The ICD-10-CM code for congenital ichthyosis, unspecified is Q80.9. The full clinical description is "Congenital ichthyosis, unspecified". Q80.9 is a billable/specific code that can be used on insurance claims and medical billing.
What does ICD-10 code Q80.9 mean?
ICD-10-CM code Q80.9 represents “Congenital ichthyosis, unspecified”. It is classified under Chapter 17: Congenital Malformations, Deformations and Chromosomal Abnormalities and is a billable/specific code that can be used on a claim.
Is Q80.9 a billable code?
Yes, Q80.9 is a billable/specific ICD-10-CM code and can be used to indicate a diagnosis on a medical claim.
What chapter is Q80.9 in?
Q80.9 is in Chapter 17: Congenital Malformations, Deformations and Chromosomal Abnormalities (codes Q00-Q99).
What codes cannot be used with Q80.9?
Q80.9 has Excludes1 notes indicating codes that cannot be used together with it, including: Refsum's disease (G60.1).

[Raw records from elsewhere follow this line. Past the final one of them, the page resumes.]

/-- Configuration done (step 4): width, protocols, flit mode; a CXL 1.1 partner and a trunk without 256-byte flits are logged. -/
def Chip.configDone (s : Chip) (p : Nat) (i : TrainInfo) : Chip :=
  let a := i.adv
  let n := s.negotiate p a
  let s := s.set F.CEL_PORT_STS.PARTNER_RATE (if a.maxRate > 6 then 15 else a.maxRate) p
  let s := s.set F.CEL_PORT_STS.PARTNER_VER n.ver p
  let s := if n.ver = 4 then s.cellFault p 7 clsC else s
  if n.ver = 4 ∧ a.pcie = false then s.goDown p ltDetect
  else
    let s := ((s.set F.CEL_PORT_STS.CXL_ACTIVE (b2n n.cxl) p).set F.CEL_PORT_STS.CACHE_ACTIVE (b2n n.cache) p).set
      F.CEL_PORT_STS.FLIT256 (b2n n.flit) p
    let s := (s.set F.CEL_PORT_STS.LOPT (b2n n.lopt) p).set F.CEL_PORT_STS.NEG_WIDTH i.width p
    let s := (s.set F.CEL_PORT_STS.NEG_RATE 0 p).set F.CEL_LINK_STS.REVERSED (b2n i.reversed) p
    let s := s.noteLanes p i.width i.reversed
    let s := if i.width < 4 * s.cells p then s.count (cntCell p 11) else s
    let trunkBad := decide (s.role p = 3) && !n.flit
    let s := if trunkBad then s.cellFault p 8 clsP else s
    let step := s.nextStep p a n.rate
    let s := s.modPort p (fun x => { x with adv := some a, target := n.rate, noTraffic := trunkBad, step := step })
    if step ≠ 10 ∧ n.rate ≠ 1 then s.beginEq p else s.set F.CEL_LINK_STS.LTSSM (if step = 10 then ltL0 else ltRecovery) p

/-- A speed change done (steps 5 to 9), with the equalization of its rate unless R50 reuses the previous one: that needs a link which
has not passed through Detect, as every training from step 2 does. -/
def Chip.speedDone (s : Chip) (p step : Nat) (i : TrainInfo) : Chip :=
  let x := s.port p
  let rate := stepRate step x.target
  let reuse := decide (s.trainCfg p F.CEL_LINK_CFG.EQ_BYPASS_EN = 1) && !x.detected && (match x.adv with
    | some a => a.noEq && a.eqBypass
    | none => false)
  let s := s.set F.CEL_PORT_STS.NEG_RATE rate p
  let s := if rate ≥ 2 then
      let s := s.set F.CEL_LINK_STS.EQ_DONE (setBit (s.fld F.CEL_LINK_STS.EQ_DONE p) (rate - 2)) p
      if reuse then s else s.noteEq p rate i.eq
    else s
  let next := if rate ≥ x.target then 10 else step + 1
  let s := (s.modPort p (fun x => { x with step := next })).set F.CEL_LINK_STS.EQ_PHASE 0 p
  if next = 10 then s.set F.CEL_LINK_STS.LTSSM ltL0 p else s.beginEq p

/-- The Recovery of a link that is up is over (R45): at the same rate, or at the lower one. -/
def Chip.recoveryDone (s : Chip) (p : Nat) (i : TrainInfo) : Chip :=
  let rate := (s.port p).target
  let s := s.set F.CEL_PORT_STS.NEG_RATE rate p
  let s := if rate ≥ 2 then
      (s.set F.CEL_LINK_STS.EQ_DONE (setBit (s.fld F.CEL_LINK_STS.EQ_DONE p) (rate - 2)) p).noteEq p rate i.eq
    else s
  let s := (s.modPort p (fun x => { x with step := 0 })).set F.CEL_LINK_STS.EQ_PHASE 0 p
  s.set F.CEL_LINK_STS.LTSSM ltL0 p

/-- The reference input of a cell's transmit PLL, 0 PCLK0 or 1 PCLK1, as its training took REFSEL (R46); 3 is treated as 0. -/
def Chip.refOf (s : Chip) (p : Nat) : Nat :=
  match s.trainCfg p F.CEL_LINK_CFG.REFSEL with
  | 1 => 0
  | 2 => 1
  | _ => if p < 64 then 0 else 1

/-- The reference of a cell is present: without it the PLL does not lock and step 1 does not end (DEDUCED, log entry 134). -/
def Chip.refOk (s : Chip) (p : Nat) : Bool := s.is (if s.refOf p = 0 then F.PWR_CLK_STS.PCLK0 else F.PWR_CLK_STS.PCLK1)

/-- TRAINING_STEP_COMPLETE (R49), or a phase of equalization within a step. Step 2 ends with PARTNER_DETECTED, step 10 with
LINK_UP. -/
def trainingComplete (p : Nat) (i : TrainInfo) (s : Chip) : Chip :=
  let x := s.port p
  if x.perst || s.is F.FLT_SAFE_STS.SAFE then s
  else match x.step with
  | 1 => if s.refOk p then s.modPort p (fun x => { x with step := 2 }) else s
  | 3 =>
    let s := s.noteLock p i.locked i.polInv
    if i.adv.loopback && decide (s.trainCfg p F.CEL_LINK_CFG.LOOP_ALLOW = 1) then s.set F.CEL_LINK_STS.LTSSM ltLoopFollow p
    else (s.modPort p (fun x => { x with step := 4 })).set F.CEL_LINK_STS.LTSSM ltConfig p
  | 4 => s.configDone p i
  | 5 | 6 | 7 | 8 | 9 =>
    match i.phase with
    | some k => s.eqPhase p k
    | none => if x.up then s.recoveryDone p i else s.speedDone p x.step i
  | _ => s

/-- TRAINING_STEP_FAIL (R49, R51): back to Detect. -/
def trainingFail (p : Nat) (s : Chip) : Chip :=
  if (s.port p).step ≤ 2 then s else s.goDown p ltDetect

/-- PARTNER_DETECTED (R49, R51): Detect ends and Polling begins. A port out of service by the down limit enters Training (Table
6.8). -/
def partnerDetected (p : Nat) (s : Chip) : Chip :=
  let x := s.port p
  if x.step ≠ 2 ∨ s.role p = 0 ∨ x.perst = true ∨ x.hotReset = true ∨ s.is F.FLT_SAFE_STS.SAFE = true then s
  else
    let s := if s.adm p = admOos then s.startTraining p else s
    let s := ((s.clearLink p true).takeInit p).takeCfg p
    let s := s.modPort p (fun x => { x with present := true, step := 3 })
    (s.set F.CEL_LINK_STS.LTSSM ltPolling p).refreshBridges p

/-- RECEIVER_DETECT_REPEAT (R51): no partner is found. -/
def detectRepeat (p : Nat) (s : Chip) : Chip :=
  if (s.port p).step ≠ 2 then s
  else (s.modPort p (fun x => { x with present := false })).refreshBridges p

/-- GROVE_ELIGIBLE follows R31; a member whose port stops being eligible is a dead agent, one that becomes eligible joins. -/
def Chip.noteEligible (s : Chip) (p : Nat) : Chip :=
  let now := s.eligiblePort p
  let s := s.set F.CEL_PORT_STS.GROVE_ELIGIBLE (b2n now) p
  match s.instOf p with
  | none => s
  | some n =>
    if now then foldl' ((List.range 32).filter (fun g => bitAt (s.members g) n)) (fun g s => s.groveJoin g) s
    else if s.role p = 1 then s.deadMember n 2 else s

/-- The protocols of a port's link use a message class (R70): CXL.io or PCI Express always, CXL.mem on a CXL link, CXL.cache where it
was negotiated. -/
def Chip.usesMc (s : Chip) (p m : Nat) : Bool :=
  decide (m < 3) || (decide (m < 9) && s.is F.CEL_PORT_STS.CXL_ACTIVE p) || (decide (9 ≤ m) && s.is F.CEL_PORT_STS.CACHE_ACTIVE p)

/-- A message class with payload (Table 4.1). -/
def hasPayload (m : Nat) : Bool := decide (m = 0) || decide (m = 1) || decide (m = 2) || decide (m = 4) || decide (m = 7) || decide (m = 11)

/-- The initial credits that a port advertises (R70): headers, and 256 bytes of data for each in the classes with payload. -/
def Chip.advertise (s : Chip) (p : Nat) : Chip :=
  foldl' ((List.range 12).filter (s.usesMc p)) (fun m s =>
    s.out (.credits p m (s.initOf p m) (if hasPayload m then 256 * s.initOf p m else 0))) s

/-- The retention save of a cell of the port has begun (step 5 of Table 1.13): no link comes up on it. -/
def Chip.cellSaving (s : Chip) (p : Nat) : Bool :=
  match s.pw.cmd with
  | some c => decide (c.phase = 3) && (covered p (s.fld F.CEL_PORT_CFG.WIDTH p)).any (fun x => c.doms.contains x)
  | none => false

/-- LINK_UP (Table 3.4 step 10): credits initialised in both directions (R70), buckets filled (R94), deficits cleared (R89), the
port reported up. -/
def linkUp (p : Nat) (lds : Nat) (hdr dat : List Nat) (s : Chip) : Chip :=
  if (s.port p).step ≠ 10 ∨ s.is F.FLT_SAFE_STS.SAFE = true ∨ s.cellSaving p = true then s
  else if s.poolBad p then
    let s := s.removal p ltInactive true
    let s := (s.modPort p (fun x => { x with step := 0 })).set F.CEL_LINK_STS.LTSSM ltInactive p
    let s := s.setAdm p admNA 0
    (s.set F.CEL_PORT_STS.CFG_ERROR 1 p).cellFault p 4 clsP
  else
    let tab (l : List Nat) : Tab Nat := foldl' (l.zip (List.range 12)) (fun x (t : Tab Nat) => t.set 0 x.2 x.1) []
    let s := s.takeInit p
    let s := s.modPort p (fun x => { x with
      step := 0, detected := false, lds := some lds, crHdr := tab hdr, crData := tab dat, deficit := [], ptr := 0 })
    let s := (s.advertise p).fillBuckets p
    let s := s.set F.CEL_LINK_STS.LTSSM ltL0 p
    (s.portUp p).noteEligible p

/-! ## Link quality (R37, R44, R45) -/

/-- A time within a window that ends now. -/
def Chip.within (s : Chip) (w : Nat) (l : List Nat) : List Nat := l.filter (fun t => decide (s.time < t + w))

/-- A link that is up enters Recovery, to come back at rate `rate`, with the equalization of a rate that has one (R45). -/
def Chip.recover (s : Chip) (p rate : Nat) : Chip :=
  let s := s.modPort p (fun x => { x with step := if rate ≥ 2 then rate + 3 else 5, target := rate, crcFails := [], rxErrs := [] })
  if rate ≥ 2 then s.beginEq p else s.set F.CEL_LINK_STS.LTSSM ltRecovery p

/-- Recovery for link quality (R45): the third entry in 1 s drops the rate, and at 2.5 GT/s takes the port through Detect, for the
third time in 10 s out of service. A trunk, which R118 does not take out of service, raises source bit 13 alone (log entry 116). -/
def Chip.requalify (s : Chip) (p : Nat) : Chip :=
  let rate := s.fld F.CEL_PORT_STS.NEG_RATE p
  let s := (s.cellFault p 0 clsC).count (cntCell p 9)
  let times := (s.within secT (s.port p).requal) ++ [s.time]
  let s := s.modPort p (fun x => { x with requal := times })
  let fresh := times.filter (fun t => match (s.port p).dropAt with
    | some d => decide (t > d)
    | none => true)
  if fresh.length < 3 then s.recover p rate
  else if rate = 0 then
    let lows := (s.within (10 * secT) (s.port p).lows) ++ [s.time]
    let s := s.modPort p (fun x => { x with dropAt := some s.time, lows := if lows.length ≥ 3 then [] else lows, crcFails := [], rxErrs := [] })
    let s := s.goDown p ltDetect
    if lows.length < 3 then s
    else if s.role p = 3 then s.cellFault p 13 clsP
    else
      let s := s.modPort p (fun x => { x with isoQual := true })
      (s.outOfService p 2).cellFault p 13 clsP
  else
    let s := (s.set F.CEL_LINK_STS.RATE_DOWN 1 p).cellFault p 1 clsC
    (s.modPort p (fun x => { x with dropAt := some s.time })).recover p (rate - 1)

/-- More than 64 flits that failed their CRC, or 64 receiver errors, in the last 1 ms (R45). -/
def Chip.badQuality (s : Chip) (p : Nat) : Bool :=
  decide (64 < (s.within msT (s.port p).crcFails).length) || decide (64 < (s.within msT (s.port p).rxErrs).length)

/-- The link carries traffic: L0 or L0p. -/
def Chip.isL0 (s : Chip) (p : Nat) : Bool := decide (s.ltssm p = ltL0) || decide (s.ltssm p = ltL0p)

/-- RE_EQUALIZATION (R45): a link of bad quality enters Recovery. -/
def reEqualize (p : Nat) (s : Chip) : Chip := if (s.port p).up && s.isL0 p && s.badQuality p then s.requalify p else s

/-- A flit that failed its CRC, or a receiver error at an NRZ rate, is noted (R45). -/
def Chip.noteBad (s : Chip) (p : Nat) (crc : Bool) : Chip :=
  let s := s.modPort p (fun x => if crc then { x with crcFails := s.within msT x.crcFails ++ [s.time] } else
    if s.fld F.CEL_PORT_STS.NEG_RATE p ≤ 4 then { x with rxErrs := s.within msT x.rxErrs ++ [s.time] } else x)
  reEqualize p s

/-- LINK_FLIT_RECEIVE (R42 to R45): counted, sticky bits set, a failed flit replayed. A lane whose sync header is invalid realigns at
the next EIEOS or SKP ordered set (R43); a malformed flit is dropped (R37); the receiver adapts in L0 and in test (R55, R58). -/
def flitReceive (p lane : Nat) (o : FlitOutcome) (s : Chip) : Chip :=
  let c := p + lane / 4
  let l := lane % 4
  let replay (s : Chip) : Chip := (s.count (cntCell c 8)).out (.replay p)
  let n := s.count (cntCell c 0)
  match o with
  | .good => n
  | .fecCorrected => n.count (cntCell c 5)
  | .fecUncorrectable =>
    (replay (((n.count (cntCell c 6)).set F.LNK_LANE_STS.FEC_UNCORR 1 c l).count (cntCell c 7))).noteBad p true
  | .crcFail => (replay (n.count (cntCell c 7))).noteBad p true
  | .decErr => (replay ((n.count (cntCell c 2)).set F.LNK_LANE_STS.DEC_ERR 1 c l)).noteBad p false
  | .dispErr => (replay ((n.count (cntCell c 3)).set F.LNK_LANE_STS.DISP_ERR 1 c l)).noteBad p false
  | .syncErr =>
    (replay (((n.count (cntCell c 4)).set F.LNK_LANE_STS.SYNC_ERR 1 c l).set F.LNK_LANE_STS.ALIGNED 0 c l)).noteBad p false
  | .malformed => (n.count (cntCell p 14)).cellFault p 3 clsP
  | .realign => if s.is F.LNK_LANE_STS.ACTIVE c l then s.set F.LNK_LANE_STS.ALIGNED 1 c l else s
  | .adapted db =>
    if (s.isL0 p || s.inTest c) && !s.is F.LNK_EQ.ADAPT_FREEZE c l then s.set F.LNK_EQ.CTLE (min db 24) c l else s
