/-- DROOP_CFG_WRITE: refused as a whole outside the ranges of Table 16.8. -/
def droopCfgWrite (v : W) (s : Chip) : Chip :=
  let n := v.toNat
  let warn := bitsOf n 0 8
  let rel := bitsOf n 8 8
  let rst := bitsOf n 16 8
  let s := if bitAt n 31 then s.set F.PWR_DROOP_CFG.REFUSED 0 else s
  if warn < 4 ∨ 20 < warn ∨ rel < 2 ∨ warn < rel + 1 ∨ rst < warn + 4 ∨ 30 < rst then s.set F.PWR_DROOP_CFG.REFUSED 1
  else s.wr .PWR_DROOP_CFG 0 0 (w32 (accessWrite .PWR_DROOP_CFG false (s.rd .PWR_DROOP_CFG).toNat n))

/-- A write of PWR_DROOP_STS: CLEAR zeroes MIN_DEPTH, EVENTS and PWR_DROOP_NS. -/
def droopStsWrite (r : Nat) (v : W) (s : Chip) : Chip :=
  if bitAt v.toNat 30 then
    ((s.set F.PWR_DROOP_STS.MIN_DEPTH 0 r).set F.PWR_DROOP_STS.EVENTS 0 r).wr .PWR_DROOP_NS r 0 0
  else s

/-! ## Temperature, supplies, reference clocks (R329, R330) -/

/-- TEMPERATURE_SAMPLE: the ten sensors, in 1/16 °C; bits 12 and 13 as a threshold is passed. -/
def temperatureSample (l : List Nat) (s : Chip) : Chip :=
  let hot := s.hotter 150
  let warm := s.pw.warm
  let s := foldl' (l.take 10).zipIdx (fun x s => s.wr .PWR_TEMP x.2 0 (w32 (2 ^ 31 + x.1 % 65536))) s
  let x := s.pw
  let s : Chip := { s with pw := { x with warm := s.hotter s.thermWarn } }
  let s := if !warm && s.pw.warm then s.chipFault 13 clsC else s
  if !hot && s.hotter 150 then s.chipFault 12 clsF else s

/-- SUPPLY_OUT_OF_WINDOW: chip source bit 11, class F. Rails 0 to 6 as Table 16.10 lists them. -/
def supplyOut (rail : Nat) (s : Chip) : Chip :=
  let x := s.pw
  if x.rails.contains rail then s
  else
    let s : Chip := { s with pw := { x with rails := x.rails ++ [rail] } }
    s.chipFault 11 clsF

/-- SUPPLY_BACK_IN_WINDOW. -/
def supplyBack (rail : Nat) (s : Chip) : Chip :=
  let x := s.pw
  { s with pw := { x with rails := x.rails.filter (fun y => decide (y ≠ rail)) } }

/-- Reference `w` (0 PCLK0, 1 PCLK1, 2 ECLK) is the one that the hub PLL takes. -/
def Chip.isHubRef (s : Chip) (w : Nat) : Bool := decide (w = if s.pw.hubRef = 0 then 2 else 0)

/-- REFCLK_LOSS and REFCLK_RETURN. -/
def refclk (w : Nat) (present : Bool) (s : Chip) : Chip :=
  let s := match w with
    | 0 => s.set F.PWR_CLK_STS.PCLK0 (b2n present)
    | 1 => s.set F.PWR_CLK_STS.PCLK1 (b2n present)
    | _ => s.set F.PWR_CLK_STS.ECLK (b2n present)
  if s.isHubRef w then s.set F.TMB_STS.SRC_LOST (b2n !present) else s
def refclkLoss (w : Nat) (s : Chip) : Chip := refclk w false s
def refclkReturn (w : Nat) (s : Chip) : Chip := refclk w true s

/-- XTAL_STABLE and XTAL_FAIL. -/
def xtalStable (s : Chip) : Chip := s.set F.PWR_CLK_STS.XTAL 1
def xtalFail (s : Chip) : Chip :=
  if s.is F.PWR_CLK_STS.XTAL then (s.set F.PWR_CLK_STS.XTAL 0).set F.TMB_STS.XTAL_FAIL 1 else s

/-! ## Elapsed time and the alarm (R331 to R333) -/

/-- 1/64 ns in one tick of 32.768 kHz. -/
def aoTick : Nat := 1953125

/-- The passing of one tick: 1/16 ns of the time base; in Dormant, where only the always-on clock runs, one tick of 32.768 kHz. -/
def tick (s : Chip) : Chip :=
  let x := s.pw
  if x.dormant then
    let ao := x.ao + aoTick
    { s with time := ao / 4 % 2 ^ 68, pw := { x with ao := ao } }
  else
    let t := (s.time + 1) % 2 ^ 68
    { s with time := t, pw := { x with ao := if 4 * t / aoTick = 4 * s.time / aoTick then x.ao else 4 * t } }

/-- Waves from now (Tables 14.6 and 16.6): wave 0 at once, wave w WAVE_GAP_MS × w later. -/
def Chip.wavesFromNow (s : Chip) : Chip :=
  ({ s with waves := List.range 8, waveZero := s.time } : Chip).set F.IMG_STS.WAVES 0

/-- The wake from Dormant (Table 16.6). -/
def Chip.wake (s : Chip) (bad : List (Nat × Nat × Nat)) : Chip :=
  let x := s.pw
  let s : Chip := { s with pw := { x with dormant := false, off := [] }, time := x.ao / 4 % 2 ^ 68 }
  let s := s.restoreErrs bad
  let s := foldl' ((List.range 8).map (fun r => (r, 0)) ++ (List.range 5).map (fun h => (hubNode, h))) (fun b s => s.openBnd b.1 b.2) s
  let s := s.recoveryLoad.set F.TMB_STS.WOKE 1
  (foldl' (List.range numCells) (fun c s => s.modPort c (fun x => { x with waved := false })) s).wavesFromNow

What SNOMED CT codes does Q80.9 map to?
Q80.9 maps to 45 SNOMED CT concepts: 783551005, 87715008, 253215004, 77480004, 402770002, and 40 more. SNOMED CT is a clinical terminology used in electronic health records.
What are the UMLS CUIs for Q80.9?
Q80.9 is linked to 1 UMLS Concept Unique Identifier: C0020758. The UMLS (Unified Medical Language System) integrates multiple biomedical vocabularies maintained by the U.S. National Library of Medicine.
How does Q80.9 relate to ICF functioning codes?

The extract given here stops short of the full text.